[Material provided]
-- ==== Sys2Proof/Machine/Ops.lean ====
section
/-! DEFINITION. The named operations over the state: the common prologue (60_exceptions.md R203), delivering results
(10_state.md R22), taking a fault (60_exceptions.md R201), reset (70_reset_and_hazards.md R230), the host's reads
(60_exceptions.md R215). -/

namespace Sys2Proof.Machine

/-- The fault codes that an operation raises (60_exceptions.md R200). -/
inductive FaultCode where
  | illegalCmd
  | notBound
  | alreadyBound
  | lenExceedsBuffer
  | capacity
  | voltageUnencodable
  deriving DecidableEq, Repr

/-- The value held in `FAULT` for each fault (60_exceptions.md R200). -/
def faultValue : FaultCode → BitVec 4
  | .illegalCmd => 1#4
  | .notBound => 2#4
  | .alreadyBound => 3#4
  | .lenExceedsBuffer => 4#4
  | .capacity => 5#4
  | .voltageUnencodable => 6#4

/-- `FAULT = NONE` (60_exceptions.md R200). -/
def faultNone : BitVec 4 := 0#4

/-- `STATUS = OK` (60_exceptions.md R205). -/
def statusOk : BitVec 2 := 0#2

/-- `STATUS = INVALID_ADDRESS` (60_exceptions.md R205). -/
def statusInvalidAddress : BitVec 2 := 1#2

/-- What a step of FCODEC can answer. -/
abbrev StepOutcome := Host.Outcome State Fault Refusal

/-- The state after a fault entry (60_exceptions.md R201): `FAULT` and `FAULT_CMD` are written, no result field holds a
value, the request is done with, everything else keeps its value. -/
def enterFault (code : FaultCode) (r : Request) (s : State) : State :=
  { s with
    fault := faultValue code
    faultCmd := r.cmd
    results := Results.absent
    host := s.host.tail }

/-- TAKING A FAULT, `raise Fault(code)` (60_exceptions.md R201). It is the one exception entry of the block: there is no
vector, no saved return point and no mode. -/
def raiseFault (code : FaultCode) (r : Request) (s : State) : StepOutcome := .next (enterFault code r s)

/-- THE RETURN FROM A FAULT (60_exceptions.md R207: "a fault is left only by reset"; 70_reset_and_hazards.md R230): reset
sets every piece of state to its reset value. `rest` are the host's moves after the reset; the parameters are wired, and
the model's own counter goes on (log 17). -/
def resetBlock (s : State) (rest : List HostMove) : State :=
  { State.reset with
    host := rest
    params := s.params
    freeTick := s.freeTick }

/-- The state at the end of an operation that does not fault (10_state.md R22): exactly the named fields hold a value,
the request is done with, and `CRCREG`, which does not survive the operation (R26), takes a free value (log 7). -/
def finish (res : Results) (s : State) : State :=
  { s with
    results := res
    host := s.host.tail
    crcReg := Config.crcRegIdle s.freeTick
    freeTick := s.freeTick + 1 }

/-- `return (field = v, ...)` (00_scope.md R10; 10_state.md R22). -/
def deliver (res : Results) (s : State) : StepOutcome := .next (finish res s)

/-- The prologue of every operation (60_exceptions.md R203): halted, there is no step (R202); else the operation runs on
the request the host presents. -/
def operate (s : State) (body : Request → StepOutcome) : StepOutcome :=
  if s.fault ≠ faultNone then .fault .halted
  else
    match s.host with
    | .op r :: _ => body r
    | _ => .refused .noOperation

/-- The binding check of a protocol operation (40_config.md R102), before any operand is read. -/
def needBound (r : Request) (s : State) (body : StepOutcome) : StepOutcome :=
  if s.bound then body else raiseFault .notBound r s

/-- `RESULT` with `STATUS = OK` and no other field; an operation adds the field its rule names (10_state.md R22). -/
def okResults : Results := { Results.absent with status := some statusOk }

/-- The host's moves after the first reset among them: what a halted block goes on with (60_exceptions.md R202: an issued
operation has no step and changes nothing, and only reset leaves the halted state; log 3). -/
def afterReset : List HostMove → Option (List HostMove)
  | [] => none
  | .op _ :: rest => afterReset rest
  | .reset :: rest => some rest

/-- The step of a halted block (60_exceptions.md R202): reset, or no step. -/
def stepHalted (s : State) : StepOutcome :=
  match afterReset s.host with
  | some rest => .next (resetBlock s rest)
  | none => .fault .halted

/-- `CFG` (10_state.md R28): `DEV_ADDR` in bits 7:0, `BOUND` in bit 8, bits 15:9 hardwired 0. -/
def State.cfg (s : State) : Word := 0#7 ++ (BitVec.ofBool s.bound ++ s.devAddr : BitVec 9)

/-- `OBUF_LEN`: the number of bytes in `OBUF`, delivered together with it (10_state.md R22). -/
def Results.obufLen (res : Results) : Option Nat := res.obuf.map List.length

/-- A host's read of a result field: a field that holds no value is a fault of the read (10_state.md R22). -/
def readField {α : Type} (field : Option α) : Except Fault α :=
  match field with
  | some v => .ok v
  | none => .error .resultAbsent

/-- The host reads `STATUS` (10_state.md R22). -/
def readStatus (s : State) : Except Fault (BitVec 2) := readField s.results.status

/-- The host reads `OBUF` (10_state.md R22). -/
def readObuf (s : State) : Except Fault (List Byte) := readField s.results.obuf

/-- The host reads `OBUF_LEN` (10_state.md R22). -/
def readObufLen (s : State) : Except Fault Nat := readField s.results.obufLen

/-- The host reads `RBIT` (10_state.md R22). -/
def readRbit (s : State) : Except Fault Bool := readField s.results.rbit

/-- The host reads `RCRC` (10_state.md R22). -/
def readRcrc (s : State) : Except Fault Word := readField s.results.rcrc

/-- The host reads `RVOLT` (10_state.md R22). -/
def readRvolt (s : State) : Except Fault Rat := readField s.results.rvolt

/-- The host reads `FAULT`, at any time and without side effect (10_state.md R29). -/
def readFault (s : State) : BitVec 4 := s.fault

/-- The host reads `FAULT_CMD`, at any time and without side effect (10_state.md R29); meaningful only while
`FAULT ≠ NONE`. -/
def readFaultCmd (s : State) : Word := s.faultCmd

end Sys2Proof.Machine
end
[/Material provided]
→ **Exercise goal**: Your reply must consist of one number, the count of lines in the entries that hold "HostMove".

→ **Task answer**: 2